▸ **WHAT TO WORK ON**
Your task is to reproduce exactly the lines from the line with "masked (R182). -/" through the end of the records below.

(DATASET EXCERPTS)

-- ==== Sys2Proof/Machine/Operands.lean ====
section
/-! DEFINITION. The operand forms of the instruction set beyond a register and an immediate: the 8-bit
results (R173), the effective address I + k (R186), the glyph address (R182) and decimal digits
(R183). -/

namespace Sys2Proof.Machine

/-- An exact value reduced to a register's 8 bits (R8, R173). -/
def toByte (v : Nat) : Byte := BitVec.ofNat 8 v

/-- An exact value reduced to the 16 bits of pc and I (R8, R24, R109). -/
def toWord (v : Nat) : Word := BitVec.ofNat 16 v

/-- The exact difference `a - b` reduced modulo 2^8 (R168, R170). -/
def subByte (a b : Byte) : Byte := BitVec.ofInt 8 ((a.toNat : Int) - (b.toNat : Int))

/-- The base of every data access, the address in I, as an unbounded natural (R56, R186). -/
def baseAddr (s : State) : Nat := s.i.toNat

/-- `(i + k) mod 2^16`: I after Fx55 and Fx65 (R184, R185, R186). -/
def postIncrement (i : Word) (k : Nat) : Word := toWord (i.toNat + k)

/-- The address of a glyph, `Vx * 5`, not masked (R182). -/
def glyphAddr (vx : Byte) : Word := toWord (vx.toNat * Config.glyphBytes)

/-- The hundreds, tens and ones of a byte (R183). -/
def decimalDigits (vx : Byte) : List Byte :=
  [toByte (vx.toNat / 100), toByte (vx.toNat / 10 % 10), toByte (vx.toNat % 10)]

end Sys2Proof.Machine
end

(End DATASET EXCERPTS)

▸ **TASK RESPONSE**
/-- The address of a glyph, `Vx * 5`, not masked (R182). -/
def glyphAddr (vx : Byte) : Word := toWord (vx.toNat * Config.glyphBytes)

/-- The hundreds, tens and ones of a byte (R183). -/
def decimalDigits (vx : Byte) : List Byte :=
  [toByte (vx.toNat / 100), toByte (vx.toNat / 10 % 10), toByte (vx.toNat % 10)]

end Sys2Proof.Machine
end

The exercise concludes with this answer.